GOAL OF THE EXERCISE:
Write out exactly the lines below that run from the one containing "-- ==== Sys2Proof/Machine/Params.lean" through the one containing "def identity : String", both included, with no other lines.

DATA:
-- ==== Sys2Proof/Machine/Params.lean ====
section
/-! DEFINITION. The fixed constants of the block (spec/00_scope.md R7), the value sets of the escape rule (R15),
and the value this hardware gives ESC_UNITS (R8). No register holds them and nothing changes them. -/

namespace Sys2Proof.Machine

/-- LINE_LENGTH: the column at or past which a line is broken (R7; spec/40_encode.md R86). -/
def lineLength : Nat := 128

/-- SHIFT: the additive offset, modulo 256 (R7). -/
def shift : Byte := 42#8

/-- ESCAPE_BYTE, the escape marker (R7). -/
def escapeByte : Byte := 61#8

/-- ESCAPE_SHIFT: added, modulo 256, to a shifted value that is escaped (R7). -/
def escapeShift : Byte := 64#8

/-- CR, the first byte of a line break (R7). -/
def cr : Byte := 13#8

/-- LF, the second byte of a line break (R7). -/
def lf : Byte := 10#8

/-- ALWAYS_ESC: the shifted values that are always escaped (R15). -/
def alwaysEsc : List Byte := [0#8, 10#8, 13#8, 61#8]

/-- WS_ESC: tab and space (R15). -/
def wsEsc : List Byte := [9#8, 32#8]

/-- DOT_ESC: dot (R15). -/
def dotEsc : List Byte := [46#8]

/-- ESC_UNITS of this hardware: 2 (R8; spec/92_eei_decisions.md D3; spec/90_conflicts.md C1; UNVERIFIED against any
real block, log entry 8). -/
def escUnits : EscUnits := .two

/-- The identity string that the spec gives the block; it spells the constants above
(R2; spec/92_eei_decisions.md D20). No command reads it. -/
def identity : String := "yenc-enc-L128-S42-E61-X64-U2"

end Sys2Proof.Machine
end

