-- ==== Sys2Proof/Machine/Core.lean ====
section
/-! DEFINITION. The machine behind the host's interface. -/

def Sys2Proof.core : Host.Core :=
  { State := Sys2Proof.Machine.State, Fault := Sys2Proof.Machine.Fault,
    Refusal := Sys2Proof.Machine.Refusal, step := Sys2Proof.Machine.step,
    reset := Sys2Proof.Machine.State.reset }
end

==

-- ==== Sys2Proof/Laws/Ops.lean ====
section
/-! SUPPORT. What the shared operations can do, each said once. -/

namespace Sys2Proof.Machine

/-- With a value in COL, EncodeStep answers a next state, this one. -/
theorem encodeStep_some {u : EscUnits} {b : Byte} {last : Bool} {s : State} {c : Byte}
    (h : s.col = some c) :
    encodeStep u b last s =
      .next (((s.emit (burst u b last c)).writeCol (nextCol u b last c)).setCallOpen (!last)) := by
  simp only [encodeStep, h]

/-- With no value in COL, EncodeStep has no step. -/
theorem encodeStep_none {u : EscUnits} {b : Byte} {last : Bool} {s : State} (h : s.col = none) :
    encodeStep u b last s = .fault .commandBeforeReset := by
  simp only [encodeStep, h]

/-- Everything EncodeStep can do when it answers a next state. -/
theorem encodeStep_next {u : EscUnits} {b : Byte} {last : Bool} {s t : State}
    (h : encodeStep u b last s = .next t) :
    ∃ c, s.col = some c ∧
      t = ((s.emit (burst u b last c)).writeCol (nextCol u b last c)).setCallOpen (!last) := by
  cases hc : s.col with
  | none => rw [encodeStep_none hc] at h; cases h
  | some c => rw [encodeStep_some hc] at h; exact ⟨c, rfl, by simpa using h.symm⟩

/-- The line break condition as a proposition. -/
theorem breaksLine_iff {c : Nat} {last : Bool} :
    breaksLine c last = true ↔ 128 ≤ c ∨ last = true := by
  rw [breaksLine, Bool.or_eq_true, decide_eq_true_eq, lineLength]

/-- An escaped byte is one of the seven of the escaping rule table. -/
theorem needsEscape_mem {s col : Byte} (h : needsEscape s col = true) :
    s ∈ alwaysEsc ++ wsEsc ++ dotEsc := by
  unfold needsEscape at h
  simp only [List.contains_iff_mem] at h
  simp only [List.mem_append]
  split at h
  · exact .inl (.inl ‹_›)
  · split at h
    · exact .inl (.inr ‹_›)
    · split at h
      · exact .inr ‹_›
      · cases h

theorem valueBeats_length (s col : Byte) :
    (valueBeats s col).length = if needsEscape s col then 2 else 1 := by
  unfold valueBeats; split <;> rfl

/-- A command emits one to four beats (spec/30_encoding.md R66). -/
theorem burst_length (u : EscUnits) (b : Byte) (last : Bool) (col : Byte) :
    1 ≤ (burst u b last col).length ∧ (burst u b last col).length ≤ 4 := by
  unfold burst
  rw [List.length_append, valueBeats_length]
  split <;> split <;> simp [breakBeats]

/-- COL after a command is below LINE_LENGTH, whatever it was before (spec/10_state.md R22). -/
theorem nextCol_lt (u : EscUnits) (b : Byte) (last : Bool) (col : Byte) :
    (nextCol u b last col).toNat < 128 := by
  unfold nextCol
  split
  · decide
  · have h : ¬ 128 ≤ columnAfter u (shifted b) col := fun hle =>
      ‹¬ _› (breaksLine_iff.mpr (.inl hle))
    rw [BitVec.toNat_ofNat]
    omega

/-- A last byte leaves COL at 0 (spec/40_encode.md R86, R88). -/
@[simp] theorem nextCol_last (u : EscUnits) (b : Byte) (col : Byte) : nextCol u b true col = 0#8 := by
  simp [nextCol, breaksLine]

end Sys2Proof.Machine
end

* * *

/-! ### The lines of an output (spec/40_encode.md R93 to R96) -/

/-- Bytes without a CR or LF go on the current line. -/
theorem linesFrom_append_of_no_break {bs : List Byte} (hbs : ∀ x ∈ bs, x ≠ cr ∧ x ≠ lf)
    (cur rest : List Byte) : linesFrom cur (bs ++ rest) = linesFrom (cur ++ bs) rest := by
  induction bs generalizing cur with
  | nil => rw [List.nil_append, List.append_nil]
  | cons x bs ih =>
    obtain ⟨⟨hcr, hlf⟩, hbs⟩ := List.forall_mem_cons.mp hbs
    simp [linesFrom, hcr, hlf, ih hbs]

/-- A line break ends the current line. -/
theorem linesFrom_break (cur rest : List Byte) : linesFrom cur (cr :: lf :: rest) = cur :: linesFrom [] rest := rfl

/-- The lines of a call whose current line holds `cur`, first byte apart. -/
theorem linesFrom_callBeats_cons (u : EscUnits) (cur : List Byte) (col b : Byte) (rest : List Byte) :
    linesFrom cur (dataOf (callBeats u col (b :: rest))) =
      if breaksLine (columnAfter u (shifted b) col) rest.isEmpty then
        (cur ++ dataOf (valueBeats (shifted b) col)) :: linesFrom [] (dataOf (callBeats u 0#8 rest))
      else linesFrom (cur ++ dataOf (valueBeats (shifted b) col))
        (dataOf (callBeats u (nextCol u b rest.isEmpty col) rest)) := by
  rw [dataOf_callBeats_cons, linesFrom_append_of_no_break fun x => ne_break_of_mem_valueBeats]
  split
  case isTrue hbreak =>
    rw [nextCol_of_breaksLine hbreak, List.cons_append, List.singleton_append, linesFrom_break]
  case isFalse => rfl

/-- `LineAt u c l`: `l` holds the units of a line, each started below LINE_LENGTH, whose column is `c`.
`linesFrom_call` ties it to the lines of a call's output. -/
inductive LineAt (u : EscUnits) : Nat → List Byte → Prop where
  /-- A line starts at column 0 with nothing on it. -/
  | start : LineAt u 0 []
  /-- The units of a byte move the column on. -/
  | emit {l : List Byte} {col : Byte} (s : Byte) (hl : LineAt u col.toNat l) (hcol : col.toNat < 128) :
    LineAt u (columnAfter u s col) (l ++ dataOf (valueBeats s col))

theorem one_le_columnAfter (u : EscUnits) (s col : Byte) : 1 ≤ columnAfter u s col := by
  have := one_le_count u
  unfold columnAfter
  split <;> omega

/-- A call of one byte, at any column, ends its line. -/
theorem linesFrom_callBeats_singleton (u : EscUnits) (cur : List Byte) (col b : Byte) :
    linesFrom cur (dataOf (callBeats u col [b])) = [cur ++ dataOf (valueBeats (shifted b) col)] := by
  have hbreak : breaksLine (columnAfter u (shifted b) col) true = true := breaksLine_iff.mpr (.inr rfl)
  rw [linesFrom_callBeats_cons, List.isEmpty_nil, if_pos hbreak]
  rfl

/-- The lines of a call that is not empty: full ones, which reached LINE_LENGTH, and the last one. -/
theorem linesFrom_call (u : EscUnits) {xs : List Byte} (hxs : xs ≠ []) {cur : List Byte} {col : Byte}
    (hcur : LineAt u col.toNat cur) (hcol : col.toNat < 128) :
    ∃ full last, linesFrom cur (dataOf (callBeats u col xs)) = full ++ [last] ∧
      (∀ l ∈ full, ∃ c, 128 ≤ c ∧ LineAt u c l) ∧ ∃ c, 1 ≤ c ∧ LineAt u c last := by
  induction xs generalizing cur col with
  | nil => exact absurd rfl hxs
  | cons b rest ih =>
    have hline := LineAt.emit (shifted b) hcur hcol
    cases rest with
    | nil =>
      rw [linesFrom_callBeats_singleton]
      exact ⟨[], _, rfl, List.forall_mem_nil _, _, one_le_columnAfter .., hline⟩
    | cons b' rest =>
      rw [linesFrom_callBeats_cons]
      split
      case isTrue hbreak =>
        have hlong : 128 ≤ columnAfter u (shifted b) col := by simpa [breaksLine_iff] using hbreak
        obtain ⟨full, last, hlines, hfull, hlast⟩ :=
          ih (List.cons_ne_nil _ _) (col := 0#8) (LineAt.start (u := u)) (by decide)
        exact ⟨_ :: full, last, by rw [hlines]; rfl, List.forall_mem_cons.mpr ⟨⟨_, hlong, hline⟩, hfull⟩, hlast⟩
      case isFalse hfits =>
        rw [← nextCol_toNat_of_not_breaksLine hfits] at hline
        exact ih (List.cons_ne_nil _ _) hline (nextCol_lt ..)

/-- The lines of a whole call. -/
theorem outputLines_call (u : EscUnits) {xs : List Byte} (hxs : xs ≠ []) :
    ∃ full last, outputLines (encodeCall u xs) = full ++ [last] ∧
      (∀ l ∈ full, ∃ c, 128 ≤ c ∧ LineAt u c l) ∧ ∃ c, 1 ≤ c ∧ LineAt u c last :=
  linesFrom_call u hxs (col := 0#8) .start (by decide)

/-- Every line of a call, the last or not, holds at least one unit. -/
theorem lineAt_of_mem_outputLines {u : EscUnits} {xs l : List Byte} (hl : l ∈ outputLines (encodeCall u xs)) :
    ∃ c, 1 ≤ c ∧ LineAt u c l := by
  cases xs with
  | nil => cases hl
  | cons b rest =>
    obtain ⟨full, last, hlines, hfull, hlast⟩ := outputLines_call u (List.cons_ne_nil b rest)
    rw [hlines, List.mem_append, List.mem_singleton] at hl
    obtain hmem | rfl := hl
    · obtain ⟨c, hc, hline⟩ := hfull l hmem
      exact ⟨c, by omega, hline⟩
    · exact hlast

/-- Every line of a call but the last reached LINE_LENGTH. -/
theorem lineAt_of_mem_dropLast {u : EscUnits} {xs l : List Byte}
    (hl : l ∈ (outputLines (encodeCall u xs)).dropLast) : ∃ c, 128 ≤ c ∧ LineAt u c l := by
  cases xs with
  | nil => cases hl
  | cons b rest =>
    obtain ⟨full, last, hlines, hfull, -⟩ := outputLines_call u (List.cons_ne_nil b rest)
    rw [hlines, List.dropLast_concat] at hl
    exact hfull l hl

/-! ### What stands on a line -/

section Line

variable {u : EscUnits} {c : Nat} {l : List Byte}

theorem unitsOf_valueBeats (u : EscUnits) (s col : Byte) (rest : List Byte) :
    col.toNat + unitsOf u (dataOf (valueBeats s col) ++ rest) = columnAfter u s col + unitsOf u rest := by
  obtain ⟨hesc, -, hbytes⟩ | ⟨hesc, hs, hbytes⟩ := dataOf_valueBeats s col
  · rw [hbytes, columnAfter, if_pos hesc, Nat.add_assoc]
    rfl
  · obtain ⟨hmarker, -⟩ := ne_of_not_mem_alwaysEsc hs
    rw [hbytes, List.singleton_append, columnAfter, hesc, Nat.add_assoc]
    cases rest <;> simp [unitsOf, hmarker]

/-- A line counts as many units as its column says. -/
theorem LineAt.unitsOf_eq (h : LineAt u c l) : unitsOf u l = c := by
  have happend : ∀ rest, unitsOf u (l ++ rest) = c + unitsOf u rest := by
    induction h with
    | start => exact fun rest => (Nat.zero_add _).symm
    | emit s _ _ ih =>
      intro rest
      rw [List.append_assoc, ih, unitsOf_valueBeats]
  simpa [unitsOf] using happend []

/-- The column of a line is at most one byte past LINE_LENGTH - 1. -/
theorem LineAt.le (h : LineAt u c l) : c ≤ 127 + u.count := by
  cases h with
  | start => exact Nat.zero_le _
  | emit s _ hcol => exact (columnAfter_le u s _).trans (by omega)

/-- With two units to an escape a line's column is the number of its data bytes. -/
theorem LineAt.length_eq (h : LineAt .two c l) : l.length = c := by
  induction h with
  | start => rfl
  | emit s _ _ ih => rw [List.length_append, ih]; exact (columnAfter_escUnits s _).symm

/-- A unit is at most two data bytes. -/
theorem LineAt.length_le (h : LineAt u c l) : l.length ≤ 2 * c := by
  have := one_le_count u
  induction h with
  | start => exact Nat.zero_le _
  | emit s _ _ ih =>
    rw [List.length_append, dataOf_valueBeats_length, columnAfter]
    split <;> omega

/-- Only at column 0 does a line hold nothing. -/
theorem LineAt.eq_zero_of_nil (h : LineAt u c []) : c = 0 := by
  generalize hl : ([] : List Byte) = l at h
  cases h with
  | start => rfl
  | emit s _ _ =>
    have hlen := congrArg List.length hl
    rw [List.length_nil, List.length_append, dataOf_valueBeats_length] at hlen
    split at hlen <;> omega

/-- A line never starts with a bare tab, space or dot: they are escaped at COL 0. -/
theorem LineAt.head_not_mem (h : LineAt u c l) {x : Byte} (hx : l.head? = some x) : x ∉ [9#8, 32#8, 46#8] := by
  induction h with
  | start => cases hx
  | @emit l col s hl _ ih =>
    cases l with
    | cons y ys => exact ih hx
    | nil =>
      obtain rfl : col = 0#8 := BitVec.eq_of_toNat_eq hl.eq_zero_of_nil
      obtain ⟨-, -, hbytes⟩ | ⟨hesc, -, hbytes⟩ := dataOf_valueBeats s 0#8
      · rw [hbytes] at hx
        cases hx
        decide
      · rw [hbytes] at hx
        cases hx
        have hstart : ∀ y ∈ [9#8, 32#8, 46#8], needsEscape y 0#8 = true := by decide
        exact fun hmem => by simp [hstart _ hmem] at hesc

REPLY:
-- ==== Sys2Proof/Machine/Params.lean ====
section
/-! DEFINITION. The fixed constants of the block (spec/00_scope.md R7), the value sets of the escape rule (R15),
and the value this hardware gives ESC_UNITS (R8). No register holds them and nothing changes them. -/

namespace Sys2Proof.Machine

/-- LINE_LENGTH: the column at or past which a line is broken (R7; spec/40_encode.md R86). -/
def lineLength : Nat := 128

/-- SHIFT: the additive offset, modulo 256 (R7). -/
def shift : Byte := 42#8

/-- ESCAPE_BYTE, the escape marker (R7). -/
def escapeByte : Byte := 61#8

/-- ESCAPE_SHIFT: added, modulo 256, to a shifted value that is escaped (R7). -/
def escapeShift : Byte := 64#8

/-- CR, the first byte of a line break (R7). -/
def cr : Byte := 13#8

/-- LF, the second byte of a line break (R7). -/
def lf : Byte := 10#8

/-- ALWAYS_ESC: the shifted values that are always escaped (R15). -/
def alwaysEsc : List Byte := [0#8, 10#8, 13#8, 61#8]

/-- WS_ESC: tab and space (R15). -/
def wsEsc : List Byte := [9#8, 32#8]

/-- DOT_ESC: dot (R15). -/
def dotEsc : List Byte := [46#8]

/-- ESC_UNITS of this hardware: 2 (R8; spec/92_eei_decisions.md D3; spec/90_conflicts.md C1; UNVERIFIED against any
real block, log entry 8). -/
def escUnits : EscUnits := .two

/-- The identity string that the spec gives the block; it spells the constants above
(R2; spec/92_eei_decisions.md D20). No command reads it. -/
def identity : String := "yenc-enc-L128-S42-E61-X64-U2"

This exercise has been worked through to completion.